VAD and the Nurse Practice Act

Specialties CCU

Published

How many people work with VAD's out there??? How in the world does an institution hire a new grad and give them VAD's with no training on them. Doent the nures practice act say we have to be proficient at something before we can be responsible for it???

Since the "common complications" from a VAD (ventricular assist device) are bleeding; infection; device problems/failure; low cardiac output; stroke; hypoxia........I wouldn't touch one without proper orientation and would have NO problem saying NO!

Yeah, That is what I thought. It is amazing what Nurses will push nurses to do knowing it is not safe and that they would not do it themselves. It is a crazy world out there. Thanks for the response.

How many people work with VAD's out there??? How in the world does an institution hire a new grad and give them VAD's with no training on them. Doent the nures practice act say we have to be proficient at something before we can be responsible for it???

I would say that's a malpractice suit waiting to happen. A new grad needs to be trained on a fresh stable heart population, understand in depth the hemodynamics of heart surgery, and the normal recovery before they are ready to even think about taking a patient with a VAD. That is horribly unsafe.

Specializes in ICU, Education.

Oh my gosh!!!! I wouldn't go near one!!! I have losts of icu experience but NO experience with the VAD. I know lots of nurses with years in CVICU, that have never had a VAD, and wouldn't touch one for that very reason.

Interesting discussion, as someone on another thread recently stated that "Everyone gets the orientation they need". I commented that many new grads are set up for failure by being placed in unsafe situations they have not been trained for and/ or are not ready for. Guess it takes a sentinal event to stop that practice at the facility. The sad thing is, that the new grads accepting that assignment have no idea what risk they are placing themselves or the patient in, or I'm sure they wouldn't accept said assignment.
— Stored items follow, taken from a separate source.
-- ==== Sys2Proof/Certificates/Slice0/Obligations.lean ====
section
/-! DEFINITION. The statements for the provers. -/

open Sys2Proof Sys2Proof.Machine

/-! ## The queue and the station as a whole -/

/-- The command at the front of the queue runs on the state with the queue's rest; on an empty queue the
block idles, which is the model's choice (log 4). -/
def Obligations.FrontCommandRunsWithTheRest : Prop :=
  (∀ (s : State) (c : Instr) (rest : List Instr), s.pending = c :: rest →
      step s = exec c { s with pending := rest }) ∧
    ∀ s : State, s.pending = [] → step s = .next s

/-- Every command answers a next state and none touches the queue. Both are the model's choice: a row that is
not due has no effect and completes (log 2), and the queue is the model's own (log 1). The phase (R116), the
reference latches (R143), the previous control words (R145), the configured flags of the pairs (R106) and the
slot map (R136) change only at an end of reception or a pin reset, and the straps only at the two edges of
RESETN (R124, R160). -/
def Obligations.PhaseStrapsAndLatchesChangeOnlyAtCommitsAndResets : Prop :=
  ∀ (i : Instr) (s : State), ∃ t, exec i s = .next t ∧ t.pending = s.pending ∧
    ((∀ at_ rest, i ≠ .endOfReception at_ rest) → (∀ at_, i ≠ .resetnAsserted at_) →
      t.phase = s.phase ∧ t.latches = s.latches ∧ t.prevControl = s.prevControl ∧ t.pairs = s.pairs ∧
        t.slotMap = s.slotMap) ∧
    ((∀ at_, i ≠ .resetnAsserted at_) → (∀ at_ straps, i ≠ .resetnReleased at_ straps) →
      t.address = s.address ∧ t.resetLow = s.resetLow)

/-! ## Resets and pins -/

/-- RESETN_ASSERTED (R23, R62, R76, R103, R106, R124, R126, R151, R160, R172): every part of the state takes
its reset value, every switch goes off, every frame is dropped. Time, the pin INHN, the words of the trace
memory, the record of what left on TXL and the model's own fields stay (log 5, 7, 8, 10). The last arrival and
the presented values, which the spec gives no reset value, read 0 after it (log 6). -/
def Obligations.PinResetLeavesResetValues : Prop :=
  ∀ (at_ : Nat) (s : State), ∃ t, exec (.resetnAsserted at_) s = .next t ∧
    (∀ c, SwitchedOff (t.gate c)) ∧
    t = { State.reset with
      now := max s.now at_
      inhnLow := s.inhnLow
      gates := t.gates
      port := { State.reset.port with lastSent := s.port.lastSent }
      trace := { State.reset.trace with mem := s.trace.mem }
      freeUsed := s.freeUsed
      pending := s.pending }

/-- The reset values the spec gives (R23, R62, R76, R84, R103, R106, R126, R130, R151, R160, R165, R171, R172
and the defaults of section 1.2): what the state after reset holds. -/
def Obligations.ResetHoldsTheValuesOfTheSpec : Prop :=
  (∀ c, State.reset.chan c =
      { state := .off, calibrated := false, offA := 0, offB := 0, calCount := 0, sumA := 0, sumB := 0,
        accD := 0, accQ := 0, lastRefD := 0, lastRefQ := 0, rampD := 0, rampQ := 0,
        rampComplete := false, pendRefLoss := false, pendPartner := false, enableRefused := false,
        clearRefused := false, band := 0, speed := 0, prevAngle := 0, invalidCount := 0, i2t := 0,
        foldback := false, noticeArmed := true, noticePending := false,
        last := { ia := 0, ib := 0, id := 0, iq := 0, idRef := 0, iqRef := 0, vd := 0, vq := 0, speed := 0,
                  angle := 0, vbus := 0, i2t := 0, state := .off, status := 0 },
        comp := none,
        record := { pp := 1, angOffs := 0, spdFilt := 4, trip := 32767, peak := 0, cont := 0, i2tLim := 0,
                    ramp := 100, pairRole := .none, share := 32768, subMask := 0, frzMask := 0,
                    subIqRef := 0, subIdRef := 0, subIlimScale := 32768, subYawCorr := 0,
                    subControl := 0 },
        fault := { firstCause := none, stamp := 0, tripState := .off, tripIa := 0, tripIb := 0,
                   tripVbus := 0, alsoSeen := 0, laterCount := 0, lastLater := none, totalCount := 0,
                   holdCount := 0 } } ∧
      SwitchedOff (State.reset.gate c)) ∧
    State.reset.phase = .config ∧
    State.reset.station =
      { carrierH := 3125, deadTime := 100, minp := 50, cycleRatio := 4, cycleTol := 1000, missLimit := 3,
        underLim := 0, overLim := 65535, vnom := 32768, winFirst := 0, winLast := 127, matchState := 0,
        matchFlags := 0, matchCare := 0, discardShort := false } ∧
    State.reset.bus = { state := .normal, candidate := .normal, count := 0, last := 0 } ∧
    (∀ g : Fin 16, State.reset.active.gains[g] =
        { kpD := 0, kiD := 0, kpQ := 0, kiQ := 0, vlim := 31130, decL := 0, ke := 0 } ∧
      State.reset.staged.gains[g] = State.reset.active.gains[g]) ∧
    (∀ c : Chan, State.reset.active.scheds[c] =
        { used := 1, t1 := 0, t2 := 0, t3 := 0, hy := 0, g0 := 0, g1 := 0, g2 := 0, g3 := 0 } ∧
      State.reset.staged.scheds[c] = State.reset.active.scheds[c]) ∧
    State.reset.commit.state = .idle ∧ State.reset.commit.rejChannel = 0 ∧ State.reset.commit.reason = 0 ∧
    (∀ p : Fin 4, State.reset.pairs[p] = false) ∧
    State.reset.timer.running = false ∧ State.reset.timer.deadline = none ∧
    State.reset.timer.missCount = 0 ∧ State.reset.timer.missed = false ∧ State.reset.timer.stamp = 0 ∧
    State.reset.counters =
      { frames := 0, crcErrors := 0, formatErrors := 0, foreign := 0, missed := 0, late := 0, early := 0,
        short := 0, service := 0, checkFails := 0 } ∧
    (∀ n : Fin 48, State.reset.slotMap[n] =
      { valid := false, offset := 0, produce := false, channel := 0, item := 0, shift := 0,
        increment := false }) ∧
    (∀ c, State.reset.latch c = { iqRef := 0, idRef := 0, ilimScale := 0, yawCorr := 0, control := 0 } ∧
      State.reset.prevCtrl c = 0) ∧
    State.reset.service.checkMode = false ∧ State.reset.service.tagFirst = none ∧
    State.reset.service.tagLast = none ∧ State.reset.service.window = none ∧
    State.reset.service.stream = none ∧ State.reset.service.closure = .none ∧
    State.reset.service.total = 0 ∧ State.reset.service.result = [] ∧
    State.reset.trace.cfg =
      { sel0Ch := 0, sel0Q := 13, sel1Ch := 0, sel1Q := 13, sel2Ch := 0, sel2Q := 13, sel3Ch := 0,
        sel3Q := 13, decim := 1, segmented := false, preCount := 0, source := 0, threshold := 0,
        sourceArg := 0 } ∧
    State.reset.trace.armedCfg = State.reset.trace.cfg ∧ State.reset.trace.capture = .idle ∧
    State.reset.trace.seg = 0 ∧ State.reset.trace.pointer = 0 ∧ State.reset.trace.period = 0 ∧
    (∀ k : Fin 4, State.reset.trace.segs[k] = { valid := 0, oldest := 0 }) ∧
    State.reset.port.receiving = none ∧ State.reset.port.leaving = []

/-- RESETN_RELEASED (R50, R124, R160): the straps become the station address and the first period start is
due at the release. No frame is opened until LINE_IDLE_AFTER_RESET has found the line idle. -/
def Obligations.ReleaseSamplesStrapsAndWaitsForIdleLine : Prop :=
  (∀ (at_ : Nat) (straps : Byte) (s : State), s.resetLow = true →
      exec (.resetnReleased at_ straps) s = .next { s with
        now := max s.now at_
        resetLow := false
        address := straps
        carrier := { s.carrier with periodAt := max s.now at_, nextPeriod := max s.now at_ }
        port := { s.port with waiting := true } }) ∧
    (∀ (kind : Byte) (s : State), s.port.waiting = true → exec (.frameStart kind) s = .next s) ∧
    ∀ s : State, s.resetLow = false →
      exec .lineIdleAfterReset s = .next { s with port := { s.port with waiting := false } }

/-- INHN_ASSERTED (R60, R77): every switch of the station goes off and INHIBIT is detected in every channel;
while the input stays asserted nothing is detected again. INHN_RELEASED detects nothing. -/
def Obligations.InhibitFaultsEveryDrivingChannel : Prop :=
  (∀ (at_ : Nat) (orders : PairOrders) (s : State), s.inhnLow = false → s.moment = none →
      ∃ t, exec (.inhnAsserted at_ orders) s = .next t ∧
        t = { s with now := max s.now at_, inhnLow := true, channels := t.channels, gates := t.gates,
                     trace := t.trace } ∧
        (∀ c l, (gateLeg (t.gate c) l).highOn = false ∧ (gateLeg (t.gate c) l).lowOn = false) ∧
        ∀ c, TookDetection .inhibit (s.chan c) (t.chan c) (t.gate c)) ∧
    (∀ (at_ : Nat) (orders : PairOrders) (s : State), s.inhnLow = true →
      exec (.inhnAsserted at_ orders) s = .next s) ∧
    ∀ (at_ : Nat) (s : State), s.inhnLow = true → s.moment = none →
      ∃ t, exec (.inhnReleased at_) s = .next t ∧
        t = { s with now := max s.now at_, inhnLow := false, gates := t.gates }

/-! ## The period start -/

/-- PERIOD_START (R50, R51, R73, R74): the period begins where the last one ended, 2 x CARRIER_H ticks long,
with the settings of the STATION table in force; the presented values are taken; the bus value is classified
and the debounce record moves. While RESETN is asserted there is no period start. -/
def Obligations.PeriodStartMovesCarrierAndDebounce : Prop :=
  (∀ (x : SampleInputs) (o : SampleOrder) (s : State), s.resetLow = false →
      ∃ t, exec (.periodStart x o) s = .next t ∧
        t.carrier = { periodAt := s.carrier.nextPeriod,
                      nextPeriod := s.carrier.nextPeriod + 2 * s.station.carrierH,
                      h := s.station.carrierH, deadTime := s.station.deadTime,
                      minp := s.station.minp } ∧
        t.now = max s.now s.carrier.nextPeriod ∧ t.sense = x.chans ∧ t.bus.last = x.vbus.toNat ∧
        t.station = s.station ∧ t.port = s.port ∧ t.slotMap = s.slotMap ∧ t.timer = s.timer ∧
        t.counters = s.counters ∧ t.staged = s.staged) ∧
    (∀ (x : SampleInputs) (o : SampleOrder) (s : State), s.resetLow = false → s.moment = none →
      ∃ t k, exec (.periodStart x o) s = .next t ∧
        k = (if x.vbus.toNat < s.station.underLim then BusClass.under
             else if s.station.overLim < x.vbus.toNat then .over else .normal) ∧
        t.bus.state = s.bus.state ∧
        (k = s.bus.state → t.bus.count = 0 ∧ t.bus.candidate = s.bus.candidate) ∧
        (k ≠ s.bus.state → k = s.bus.candidate →
          t.bus.count = s.bus.count + 1 ∧ t.bus.candidate = k) ∧
        (k ≠ s.bus.state → k ≠ s.bus.candidate → t.bus.count = 1 ∧ t.bus.candidate = k)) ∧
    ∀ (x : SampleInputs) (o : SampleOrder) (s : State), s.resetLow = true →
      exec (.periodStart x o) s = .next s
Wow! My unit would not even think about putting a RN with a VAD if he/she wasn't familiar with it! Sometimes that mean changing up assignments at the last minute if the nurse assigned has had no training, or isn't familiar and the charge nurse of the previous shift didn't know. I have experience with and love VADS, & will volunteer to be the nurse any day! :wink2:

Specializes in CVICU, Education Dept., FNP Student.
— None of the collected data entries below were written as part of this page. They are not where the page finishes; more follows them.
-- ==== Sys2Proof/Laws/Instant.lean ====
section
/-! SUPPORT. The work of one instant: nothing is left of it when `moment` is none, and which fields the
parts of a sample event cannot touch. -/

namespace Sys2Proof.Machine

open Sys2Proof

/-! ## No instant in progress -/

theorem settle_of_none {s : State} (h : s.moment = none) : settle s = s := by
  unfold settle; rw [h]

theorem resume_of_none {s : State} (h : s.moment = none) : resume s = s := by
  unfold resume; rw [h]

theorem takeTimeout_of_none {s : State} (h : s.moment = none) : takeTimeout s = s := by
  unfold takeTimeout; rw [h]

theorem advanceTo_of_none {s : State} (t : Nat) (h : s.moment = none) :
    advanceTo t s = s.withNow (max s.now t) := by
  unfold advanceTo; split
  · next lt => rw [settle_of_none h, Nat.max_eq_right (Nat.le_of_lt lt)]
  · next ge => rw [Nat.max_eq_left (by omega)]; rfl

theorem finishSample_of_none {s : State} (h : s.moment = none) : finishSample s = s := by
  unfold finishSample; rw [h]

/-- A sample event that has not begun is not finished before a commit, a miss or an inhibit. -/
theorem finishSample_of_waiting {s : State} {w : InstantWork} (h : s.moment = some w) (b : w.begun = false) :
    finishSample s = s := by
  unfold finishSample; rw [h]; simp [b]

/-- One that has begun is finished: no work of the instant is left. -/
theorem finishSample_of_begun {s : State} {w : InstantWork} (h : s.moment = some w) (b : w.begun = true) :
    finishSample s = settle s ∧ (finishSample s).moment = none := by
  have e : finishSample s = settle s := by unfold finishSample; rw [h]; simp [b]
  refine ⟨e, ?_⟩
  rw [e]; unfold settle; rw [h]; rfl

theorem whenDue_false (f : State → State) (s : State) : whenDue false f s = s := rfl

/-! ## What a sample event cannot touch -/

/-- Two states agree on everything but the channels, the gates, the Trace Unit and the instant's work. -/
structure SampleKeeps (s t : State) : Prop where
  now : t.now = s.now
  resetLow : t.resetLow = s.resetLow
  inhnLow : t.inhnLow = s.inhnLow
  address : t.address = s.address
  phase : t.phase = s.phase
  station : t.station = s.station
  carrier : t.carrier = s.carrier
  sense : t.sense = s.sense
  bus : t.bus = s.bus
  active : t.active = s.active
  staged : t.staged = s.staged
  commit : t.commit = s.commit
  pairs : t.pairs = s.pairs
  timer : t.timer = s.timer
  counters : t.counters = s.counters
  slotMap : t.slotMap = s.slotMap
  latches : t.latches = s.latches
  prevControl : t.prevControl = s.prevControl
  service : t.service = s.service
  port : t.port = s.port
  freeUsed : t.freeUsed = s.freeUsed
  pending : t.pending = s.pending

theorem SampleKeeps.refl (s : State) : SampleKeeps s s := by constructor <;> rfl

theorem SampleKeeps.trans {a b c : State} (h : SampleKeeps a b) (k : SampleKeeps b c) : SampleKeeps a c where
  now := k.now.trans h.now
  resetLow := k.resetLow.trans h.resetLow
  inhnLow := k.inhnLow.trans h.inhnLow
  address := k.address.trans h.address
  phase := k.phase.trans h.phase
  station := k.station.trans h.station
  carrier := k.carrier.trans h.carrier
  sense := k.sense.trans h.sense
  bus := k.bus.trans h.bus
  active := k.active.trans h.active
  staged := k.staged.trans h.staged
  commit := k.commit.trans h.commit
  pairs := k.pairs.trans h.pairs
  timer := k.timer.trans h.timer
  counters := k.counters.trans h.counters
  slotMap := k.slotMap.trans h.slotMap
  latches := k.latches.trans h.latches
  prevControl := k.prevControl.trans h.prevControl
  service := k.service.trans h.service
  port := k.port.trans h.port
  freeUsed := k.freeUsed.trans h.freeUsed
  pending := k.pending.trans h.pending

theorem setChan_keeps (s : State) (c : Chan) (ch : Channel) : SampleKeeps s (s.setChan c ch) := by
  constructor <;> rfl

theorem modChan_keeps (s : State) (c : Chan) (f : Channel → Channel) : SampleKeeps s (s.modChan c f) := by
  constructor <;> rfl

theorem modGate_keeps (s : State) (c : Chan) (f : Gate → Gate) : SampleKeeps s (s.modGate c f) := by
  constructor <;> rfl

theorem withTrace_keeps (s : State) (u : TraceUnit) : SampleKeeps s (s.withTrace u) := by
  constructor <;> rfl

theorem withMoment_keeps (s : State) (m : Option InstantWork) : SampleKeeps s (s.withMoment m) := by
  constructor <;> rfl

theorem enterRampdown_keeps (c : Chan) (r p : Bool) (s : State) : SampleKeeps s (enterRampdown c r p s) := by
  unfold enterRampdown; dsimp only; split
  · exact (modChan_keeps s c _).trans (modChan_keeps _ _ _)
  · exact modChan_keeps s c _

theorem partnerReact_keeps (c : Chan) (s : State) : SampleKeeps s (partnerReact c s) := by
  unfold partnerReact; split
  · exact enterRampdown_keeps c _ _ s
  · exact enterRampdown_keeps c _ _ s
  · exact modChan_keeps s c _
  · exact modChan_keeps s c _
  all_goals exact SampleKeeps.refl s

theorem tellPartner_keeps (c : Chan) (s : State) : SampleKeeps s (tellPartner c s) := by
  unfold tellPartner; split
  · exact partnerReact_keeps _ s
  · exact SampleKeeps.refl s

theorem enterFaultAlone_keeps (c : Chan) (k : Cause) (m : Word) (ia ib : Int) (v : Nat) (s : State) :
    SampleKeeps s (enterFaultAlone c k m ia ib v s) := by
  unfold enterFaultAlone; dsimp only
  exact ((modChan_keeps s c _).trans (modGate_keeps _ c _)).trans (withTrace_keeps _ _)

theorem enterFault_keeps (c : Chan) (k : Cause) (m : Word) (ia ib : Int) (v : Nat) (s : State) :
    SampleKeeps s (enterFault c k m ia ib v s) :=
  (enterFaultAlone_keeps c k m ia ib v s).trans (tellPartner_keeps c _)

theorem detectAlone_keeps (c : Chan) (k : Cause) (s : State) : SampleKeeps s (detectAlone c k s) := by
  unfold detectAlone; split
  · exact enterFaultAlone_keeps ..
  · exact enterFaultAlone_keeps ..
  · exact enterFaultAlone_keeps ..
  · exact modChan_keeps ..
  all_goals exact SampleKeeps.refl s

/-- A fold of steps that keep these fields keeps them. -/
theorem foldl_keeps {α : Type} (f : State → α → State) (h : ∀ s a, SampleKeeps s (f s a)) :
    ∀ (l : List α) (s : State), SampleKeeps s (l.foldl f s)
  | [], s => SampleKeeps.refl s
  | a :: l, s => (h s a).trans (foldl_keeps f h l (f s a))

theorem dropRampEnd_keeps (c : Chan) (s : State) : SampleKeeps s (dropRampEnd c s) := withMoment_keeps s _

theorem endRampdownAlone_keeps (c : Chan) (s : State) : SampleKeeps s (endRampdownAlone c s) := by
  unfold endRampdownAlone; dsimp only; split
  · split
    · exact (modGate_keeps s c _).trans (enterFaultAlone_keeps ..)
    · split
      · exact (modGate_keeps s c _).trans (enterFaultAlone_keeps ..)
      · exact (modGate_keeps s c _).trans (modChan_keeps ..)
  · exact SampleKeeps.refl s

theorem takeRampEnd_keeps (c : Chan) (s : State) : SampleKeeps s (takeRampEnd c s) := by
  unfold takeRampEnd; dsimp only; split
  · have h := (dropRampEnd_keeps c s).trans (endRampdownAlone_keeps c _)
    split
    · exact h.trans (tellPartner_keeps c _)
    · exact h
  · exact SampleKeeps.refl s

/-- One event of a pair position touches channels, gates, the Trace Unit and the instant's work alone. -/
theorem takePairEvent_keeps (p : Fin 4) (k : Cause) (r : PairRun) (e : PairEvent) :
    SampleKeeps r.state (takePairEvent p k r e).state := by
  unfold takePairEvent; split
  · split
    · exact detectAlone_keeps _ k _
    · exact SampleKeeps.refl _
  · split
    · exact partnerReact_keeps _ _
    · exact SampleKeeps.refl _
  · split
    · exact (dropRampEnd_keeps _ _).trans (endRampdownAlone_keeps _ _)
    · exact SampleKeeps.refl _

theorem pairEvents_keep (p : Fin 4) (k : Cause) :
    ∀ (l : List PairEvent) (r : PairRun), SampleKeeps r.state (l.foldl (takePairEvent p k) r).state
  | [], _ => SampleKeeps.refl _
  | e :: l, r => (takePairEvent_keeps p k r e).trans (pairEvents_keep p k l _)

theorem detectPair_keeps (o : PairOrder) (p : Fin 4) (k : Cause) (s : State) :
    SampleKeeps s (detectPair o p k s) :=
  pairEvents_keep p k (o ++ pairRest) ⟨s, [.detect false, .detect true]⟩

theorem detectAll_keeps (o : PairOrders) (k : Cause) (s : State) : SampleKeeps s (detectAll o k s) :=
  foldl_keeps _ (fun s p => detectPair_keeps o[p] p k s) _ s

theorem detectAngle_keeps (c : Chan) (s : State) : SampleKeeps s (detectAngle c s) := by
  unfold detectAngle; dsimp only; split
  · exact enterFault_keeps ..
  · exact enterFault_keeps ..
  · exact enterFault_keeps ..
  · exact modChan_keeps ..
  all_goals exact SampleKeeps.refl s

theorem takeAngle_keeps (s : State) : SampleKeeps s (takeAngle s) := by
  unfold takeAngle; split
  · exact SampleKeeps.refl s
  · split
    · exact SampleKeeps.refl s
    · exact (withMoment_keeps s _).trans (detectAngle_keeps _ _)

theorem sampleChannel_keeps (v : Nat) (c : Chan) (s : State) : SampleKeeps s (sampleChannel v c s) := by
  unfold sampleChannel; dsimp only
  have h := setChan_keeps s c (sampledChannel s v c)
  split
  · exact h.trans (enterFault_keeps ..)
  · split
    · exact h.trans (enterFault_keeps ..)
    · split
      · exact h.trans (withMoment_keeps ..)
      · exact h

theorem takeItem_keeps (v : Nat) (i : WalkItem) (s : State) : SampleKeeps s (takeItem v i s) := by
  unfold takeItem; split
  · exact sampleChannel_keeps v _ s
  · exact withTrace_keeps s _

theorem runWalk_keeps (v : Nat) : ∀ (l : List WalkItem) (s : State), SampleKeeps s (runWalk v l s)
  | [], s => withMoment_keeps s none
  | i :: l, s => by
    unfold runWalk; dsimp only
    have h := (withMoment_keeps s (s.moment.map (beginWalk l))).trans (takeItem_keeps v i _)
    split
    · exact h
    · split
      · exact h
      · exact h.trans (runWalk_keeps v l _)

/-- What is left of a sample event touches channels, gates and the Trace Unit alone. -/
theorem resume_keeps (s : State) : SampleKeeps s (resume s) := by
  unfold resume; split
  · exact SampleKeeps.refl s
  · split
    · exact SampleKeeps.refl s
    · exact runWalk_keeps _ _ s

theorem completeCalibration_keeps (c : Chan) (s : State) : SampleKeeps s (completeCalibration c s) := by
  unfold completeCalibration; dsimp only; split
  · split
    · exact modChan_keeps ..
    · exact (modChan_keeps s c _).trans (enterFault_keeps ..)
  · exact SampleKeeps.refl s

theorem completeComputation_keeps (c : Chan) (s : State) : SampleKeeps s (completeComputation c s) := by
  unfold completeComputation; dsimp only; split
  · exact SampleKeeps.refl s
  · split
    · exact (setChan_keeps s c _).trans (modGate_keeps _ c _)
    · exact setChan_keeps s c _

theorem completeAll_keeps (s : State) : SampleKeeps s (completeAll s) :=
  foldl_keeps _ (fun s c => completeComputation_keeps c s) _ s

/-! ## The end of reception -/

theorem receiveRest_nil (s : State) : receiveRest 0 [] s = receivePlain [] s := rfl

theorem pushPlain_nil (f : FrameCtx) : pushPlain [] f = f := by
  simp [pushPlain]

end Sys2Proof.Machine
end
My unit would never give a new grad a VAD. Usually these patients are in surgery soooo long that we have time to prepare staffing. But when you get a patient with a VAD, I've never seen one person be able to take care of it initially. Several days out when the coags, hct, etc have stabilized one person can handle it.

Our VAD's are 2:1 or even 3:1 if necessary immediate post-op

Our VAD's are 2:1 or even 3:1 if necessary immediate post-op

Same here, we have a primary RN that does the charting/paperwork, secondary RN does all the running, hanging bloods/meds, whatever is needed in addition to help the primary.

Specializes in Critical Care, Cardiothoracics, VADs.

Well thankfully VADs are getting better, as is patient selection so hopefully the days of 3:1 for a new VAD patient postoperatively are reducing!

In my previous unit, which did a lot of VADs (relatively, for Australia; 10-15/year) we had a VAD program which you had to complete to be able to care for them. It was always a big thing of mine that when a patient on say Thoratec pVAD had been there and stable for a long time, awaiting a bed on the stepdown, it annoyed the hell out of me when agency nurses were given the VAD patient to look after. Just because they sit there and go along ok most of the time does not mean you dont need to know all the possible problems and troubleshooting when it happens!

There should definitely be supervision and structured education before RNs (new grad or experienced) are allowed to care for complex VAD patients.